Katz’s central thesis is that Ginsberg’s poetry, most importantly some of his best-known work published in Howl and Other Poems, was among the factors that helped not only to generate a counter-culture during the 1960s — an anti-establishment subculture associated with hallucinogenic drugs, art inspired by psychedelic phenomena, anti-authoritarianism and sexual freedom, summed up in the “hippie” movement of the time — but also to shape the radical political movement that grew up alongside and connected to that counterculture.

Katz rejects both the reductionist art-as-direct-propaganda school, which dominates within certain left political traditions, but also the elitist alternative which, in its most extreme forms, can portray art as some kind of purely abstract realm that is inherently degraded as soon as it attempts to relate to or comment on social realities. This is most significant for me, as a question I have been grappling with since I decided to become a practicing-poet-with-a-social-conscience more than a decade ago.

Katz himself cites the “New Critics” who came to predominate in literary circles during the middle of the 20th century:

“Howl also helped create new progressive energies in the poetry world by challenging the New Critics’ more impersonal and politically conservative aesthetics. . .

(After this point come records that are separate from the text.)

-- ==== Sys2Proof/Laws/Ops.lean ====
section
/-! SUPPORT. Everything a command or a step can do, said once: the inversion lemmas that later proofs cite instead of unfolding `exec` or `step`. -/

namespace Sys2Proof.Machine

/-- The next states a command has from `s`. -/
inductive Effect (s : State) : State → Prop
  /-- a data command commits (R46 (5)) -/
  | commit (e : Evaluated) (views : s.viewFault = none) (room : e.out.length ≤ s.capacity) : Effect s (s.commit e)
  /-- a fault past valid disjoint views: the destination view is unspecified (R52) -/
  | voidFault (t : Trap) (views : s.viewFault = none) : Effect s (s.voidDestination.takeFault t)
  /-- a fault that leaves `M` alone -/
  | plainFault (t : Trap) : Effect s (s.takeFault t)
  /-- an estimate (R231) -/
  | estimate (r w : Word) : Effect s { s with rc := r, wc := w, cp := s.cp + 1 }
  /-- `SET` and `MOV` (R93, R94) -/
  | register (r : Reg) (v : Word) (len : Nat) (hlen : len = 1 ∨ len = 2) : Effect s ((s.setReg r v).advance len)
  /-- `NOP` (R91) -/
  | advance : Effect s (s.advance 1)
  /-- `HALT` (R92) -/
  | halt : Effect s { s with status := .halted }

/-! ## The shared operations -/

/-- A data command whose views do not pass faults with that cause. -/
theorem dataCommand_viewFault {f : List Word → Except Trap Evaluated} {s : State} {c : Cause} (h : s.viewFault = some c) :
    dataCommand f s = .next (s.takeFault ⟨c, 0⟩) := by
  simp only [dataCommand, h]

/-- A data command whose function faults. -/
theorem dataCommand_error {f : List Word → Except Trap Evaluated} {s : State} {t : Trap} (h : s.viewFault = none) (hf : f s.source = .error t) :
    dataCommand f s = .next (s.voidDestination.takeFault t) := by
  simp only [dataCommand, h, hf]

/-- A data command whose output does not fit. -/
theorem dataCommand_overflow {f : List Word → Except Trap Evaluated} {s : State} {e : Evaluated} (h : s.viewFault = none)
    (hf : f s.source = .ok e) (hc : s.capacity < e.out.length) :
    dataCommand f s = .next (s.voidDestination.takeFault ⟨.destinationOverflow, 0⟩) := by
  simp only [dataCommand, h, hf, if_pos hc]

/-- A data command that commits. -/
theorem dataCommand_commit {f : List Word → Except Trap Evaluated} {s : State} {e : Evaluated} (h : s.viewFault = none)
    (hf : f s.source = .ok e) (hc : e.out.length ≤ s.capacity) : dataCommand f s = .next (s.commit e) := by
  simp only [dataCommand, h, hf, if_neg (Nat.not_lt.2 hc)]

/-- A data command always has a next state, one of four. -/
theorem dataCommand_effect (f : List Word → Except Trap Evaluated) (s : State) : ∃ t, dataCommand f s = .next t ∧ Effect s t := by
  cases h : s.viewFault with
  | some c => exact ⟨_, dataCommand_viewFault h, .plainFault _⟩
  | none =>
    cases hf : f s.source with
    | error t => exact ⟨_, dataCommand_error h hf, .voidFault t h⟩
    | ok e =>
      by_cases hc : s.capacity < e.out.length
      · exact ⟨_, dataCommand_overflow h hf hc, .voidFault _ h⟩
      · exact ⟨_, dataCommand_commit h hf (Nat.not_lt.1 hc), .commit e h (Nat.not_lt.1 hc)⟩

/-- A width above 32 faults before the views are looked at (R110). -/
theorem widthCommand_badWidth {b : Nat} {f : List Word → Except Trap Evaluated} {s : State} (h : 32 < b) :
    widthCommand b f s = .next (s.voidIfViews.takeFault ⟨.badWidth, BitVec.ofNat 32 b⟩) := by
  simp only [widthCommand, if_pos h]

/-- A width in range makes a plain data command. -/
theorem widthCommand_inRange {b : Nat} {f : List Word → Except Trap Evaluated} {s : State} (h : b ≤ 32) :
    widthCommand b f s = dataCommand f s := by
  simp only [widthCommand, if_neg (Nat.not_lt.2 h)]

theorem widthCommand_effect (b : Nat) (f : List Word → Except Trap Evaluated) (s : State) : ∃ t, widthCommand b f s = .next t ∧ Effect s t := by
  by_cases h : 32 < b
  · refine ⟨_, widthCommand_badWidth h, ?_⟩
    rcases s.voidIfViews_eq with e | ⟨hv, e⟩ <;> rw [e]
    · exact .plainFault _
    · exact .voidFault _ hv
  · rw [widthCommand_inRange (Nat.not_lt.1 h)]; exact dataCommand_effect f s

/-- A codec command whose function answers `(r, out)` that fits commits it. -/
theorem codecCommand_commit {f : List Word → CodecResult} {s : State} {r : Nat} {out : List Word} (h : s.viewFault = none)
    (hf : f s.source = .ok (r, out)) (hc : out.length ≤ s.capacity) :
    codecCommand f s = .next (s.commit { read := r, out := out }) :=
  dataCommand_commit h (by simp only [hf, Except.map]) hc

/-- A codec command whose function faults. -/
theorem codecCommand_error {f : List Word → CodecResult} {s : State} {t : Trap} (h : s.viewFault = none) (hf : f s.source = .error t) :
    codecCommand f s = .next (s.voidDestination.takeFault t) :=
  dataCommand_error h (by simp only [hf, Except.map])

theorem codecCommand_effect (f : List Word → CodecResult) (s : State) : ∃ t, codecCommand f s = .next t ∧ Effect s t :=
  dataCommand_effect _ s

/-- An estimate answers one of three next states. -/
theorem estimateCommand_effect (T : Layouts) (s : State) : ∃ t, estimateCommand T s = .next t ∧ Effect s t := by
  unfold estimateCommand
  split
  · exact ⟨_, rfl, .plainFault _⟩
  · cases selectorEstimate T s.source with
    | error t => exact ⟨_, rfl, .plainFault t⟩
    | ok w => exact ⟨_, rfl, .estimate _ _⟩

/-! ## Every command -/

/-- The arms of the codec commands, by codec (R132, R133, R134, R135). -/
theorem exec_hcOf (k : Codec) (s : State) : exec (hcOf k) s = codecCommand (headlessCompress k s.page s.ovh) s := by cases k <;> rfl

theorem exec_hdOf (k : Codec) (s : State) : exec (hdOf k) s = codecCommand (fun src => headlessDecompress k s.page src s.n.toNat) s := by
  cases k <;> rfl

theorem exec_cOf (k : Codec) (s : State) : exec (cOf k) s = codecCommand (headedCompress k s.page s.ovh) s := by cases k <;> rfl

theorem exec_dOf (k : Codec) (s : State) : exec (dOf k) s = codecCommand (headedDecompress k s.page) s := by cases k <;> rfl

theorem exec_hcOf_effect (k : Codec) (s : State) : ∃ t, exec (hcOf k) s = .next t ∧ Effect s t := by
  rw [exec_hcOf]; exact codecCommand_effect _ s

theorem exec_hdOf_effect (k : Codec) (s : State) : ∃ t, exec (hdOf k) s = .next t ∧ Effect s t := by
  rw [exec_hdOf]; exact codecCommand_effect _ s

theorem exec_cOf_effect (k : Codec) (s : State) : ∃ t, exec (cOf k) s = .next t ∧ Effect s t := by
  rw [exec_cOf]; exact codecCommand_effect _ s

theorem exec_dOf_effect (k : Codec) (s : State) : ∃ t, exec (dOf k) s = .next t ∧ Effect s t := by
  rw [exec_dOf]; exact codecCommand_effect _ s

theorem filterCommand_effect (f : Word → List Word → List Word × Word) (s : State) : ∃ t, filterCommand f s = .next t ∧ Effect s t :=
  dataCommand_effect _ s

/-- Every command has a next state, and it is one of `Effect`: nothing stops, nothing else happens. -/
theorem exec_effect (i : Instr) (s : State) : ∃ t, exec i s = .next t ∧ Effect s t := by
  cases i with
  | nop => exact ⟨_, rfl, .advance⟩
  | halt => exact ⟨_, rfl, .halt⟩
  | set rd imm => exact ⟨_, rfl, .register rd imm 2 (.inr rfl)⟩
  | mov rd rs => exact ⟨_, rfl, .register rd _ 1 (.inl rfl)⟩
  | pack b => exact widthCommand_effect ..
  | packu b => exact widthCommand_effect ..
  | unpack b => exact widthCommand_effect ..
  | s9Est => exact estimateCommand_effect ..
  | s16Est => exact estimateCommand_effect ..
  | dzEnc => exact filterCommand_effect dzEncode s
  | dzDec => exact filterCommand_effect dzDecode s
  | compC k1 k2 => exact codecCommand_effect (compCompress k1 k2 s.page s.ovh) s
  | compD k1 k2 => exact codecCommand_effect (fun src => compDecompress k1 k2 s.page src s.n.toNat) s
  | topC k1 k2 => exact codecCommand_effect (topCompress k1 k2 s.page s.ovh) s
  | topD k1 k2 => exact codecCommand_effect (topDecompress k1 k2 s.page) s
  | bpHc => exact exec_hcOf_effect .bp s
  | bpHd => exact exec_hdOf_effect .bp s
  | bpC => exact exec_cOf_effect .bp s
  | bpD => exact exec_dOf_effect .bp s
  | fpf128Hc => exact exec_hcOf_effect .fpf128 s
  | fpf128Hd => exact exec_hdOf_effect .fpf128 s
  | fpf128C => exact exec_cOf_effect .fpf128 s
  | fpf128D => exact exec_dOf_effect .fpf128 s
  | fpf256Hc => exact exec_hcOf_effect .fpf256 s
  | fpf256Hd => exact exec_hdOf_effect .fpf256 s
  | fpf256C => exact exec_cOf_effect .fpf256 s
  | fpf256D => exact exec_dOf_effect .fpf256 s
  | npfd9Hc => exact exec_hcOf_effect .npfd9 s
  | npfd9Hd => exact exec_hdOf_effect .npfd9 s
  | npfd9C => exact exec_cOf_effect .npfd9 s
  | npfd9D => exact exec_dOf_effect .npfd9 s
  | npfd16Hc => exact exec_hcOf_effect .npfd16 s
  | npfd16Hd => exact exec_hdOf_effect .npfd16 s
  | npfd16C => exact exec_cOf_effect .npfd16 s
  | npfd16D => exact exec_dOf_effect .npfd16 s
  | opfd9Hc => exact exec_hcOf_effect .opfd9 s
  | opfd9Hd => exact exec_hdOf_effect .opfd9 s
  | opfd9C => exact exec_cOf_effect .opfd9 s
  | opfd9D => exact exec_dOf_effect .opfd9 s
  | opfd16Hc => exact exec_hcOf_effect .opfd16 s
  | opfd16Hd => exact exec_hdOf_effect .opfd16 s
  | opfd16C => exact exec_cOf_effect .opfd16 s
  | opfd16D => exact exec_dOf_effect .opfd16 s
  | s9Hc => exact exec_hcOf_effect .s9 s
  | s9Hd => exact exec_hdOf_effect .s9 s
  | s9C => exact exec_cOf_effect .s9 s
  | s9D => exact exec_dOf_effect .s9 s
  | s16Hc => exact exec_hcOf_effect .s16 s
  | s16Hd => exact exec_hdOf_effect .s16 s
  | s16C => exact exec_cOf_effect .s16 s
  | s16D => exact exec_dOf_effect .s16 s
  | vbHc => exact exec_hcOf_effect .vb s
  | vbHd => exact exec_hdOf_effect .vb s
  | vbC => exact exec_cOf_effect .vb s
  | vbD => exact exec_dOf_effect .vb s

/-- What a command's next state is. -/
theorem exec_cases {i : Instr} {s t : State} (h : exec i s = .next t) : Effect s t := by
  obtain ⟨t', h', e⟩ := exec_effect i s
  rw [h'] at h
  cases h
  exact e

/-- What a step's next state is: a stopped engine keeps its state, a running one does what one command can do. -/
theorem step_effect (s : State) : ∃ t, step s = .next t ∧ (s.status ≠ .running ∧ t = s ∨ s.status = .running ∧ Effect s t) := by
  unfold step
  cases hs : s.status with
  | running =>
    cases hd : decode s.fetchWindow with
    | error r => exact ⟨_, rfl, .inr ⟨rfl, .plainFault _⟩⟩
    | ok p =>
      obtain ⟨t, ht, e⟩ := exec_effect p.1 s
      exact ⟨t, ht, .inr ⟨rfl, e⟩⟩
  | idle => exact ⟨s, rfl, .inl ⟨nofun, rfl⟩⟩
  | halted => exact ⟨s, rfl, .inl ⟨nofun, rfl⟩⟩
  | faulted => exact ⟨s, rfl, .inl ⟨nofun, rfl⟩⟩

/-- What a step's next state is, from the answer. -/
theorem step_cases {s t : State} (h : step s = .next t) : s.status ≠ .running ∧ t = s ∨ s.status = .running ∧ Effect s t := by
  obtain ⟨t', h', e⟩ := step_effect s
  rw [h'] at h
  cases h
  exact e

/-! ## The reader and the fault codes -/

theorem takeWords_ok {n : Nat} {s w rest : List Word} (h : takeWords n s = .ok (w, rest)) : n ≤ s.length ∧ w = s.take n ∧ rest = s.drop n := by
  unfold takeWords at h
  split at h
  · cases h
  · cases h; exact ⟨by omega, rfl, rfl⟩

theorem takeWords_append (w s : List Word) : takeWords w.length (w ++ s) = .ok (w, s) := by
  simp [takeWords]

/-- The codes a fault writes are 1 to 11 (R312). -/
theorem Cause.code_range (c : Cause) : 1 ≤ c.code.toNat ∧ c.code.toNat ≤ 11 := by cases c <;> decide

/-- No two causes share a code (R301 to R311). -/
theorem Cause.code_injective {c d : Cause} (h : c.code = d.code) : c = d := by
  cases c <;> cases d <;> first | rfl | exact absurd h (by decide)

end Sys2Proof.Machine
end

“By the 1950s international modernism had lost much of its oppositional energy. As Raymond Williams puts it, ‘Modernism quickly lost its anti-bourgeois stance, and achieved comfortable integration into the new international capitalism’. . .

“As Breslin writes, ‘By the mid-fifties, Ransom’s Criticism, Inc. had arrived.’ The result was the privileging of: ‘Literary works, registering but not resolving contradictions’ literary works that had ‘become self-reflexive autonomous objects — not expressions of human emotion or criticisms of life’ . . . [T. S.] Eliot’s prosaic declarations — which, as a major poet, he was smart enough to ignore in many of his own best poems — were funneled by Ransom’s Criticism, Inc. into a call for studying the methods by which poetry, according to Ransom, ‘secures “aesthetic distance” and removes itself from history.’” (42-43)

There is of course a long and respected tradition of political poetry, of all persuasions from Ezra Pound to Pablo Neruda, which even includes the work of T. S. Eliot. But today, at least in the United States of America, this kind of poetic expression is generally discouraged in MFA programs and establishment literary journals. At the very least we can say that it struggles to be heard. Katz quotes from contemporary poets such as Adrienne Rich and others who have been working to counter this anti-political trend.

Exploring Ginsberg’s Impact

Katz explores techniques Ginsberg used to create a meaningful and effective political poetry. His first chapter ”Introduction: Challenging the Boundaries of Poetry and Politics” is one of the most intelligent and nuanced pieces I have read on this constellation of questions. I am less convinced by Katz’s view that Ginsberg’s poetry actually had a substantial impact on the shape of politics during the 1960s (and subsequently).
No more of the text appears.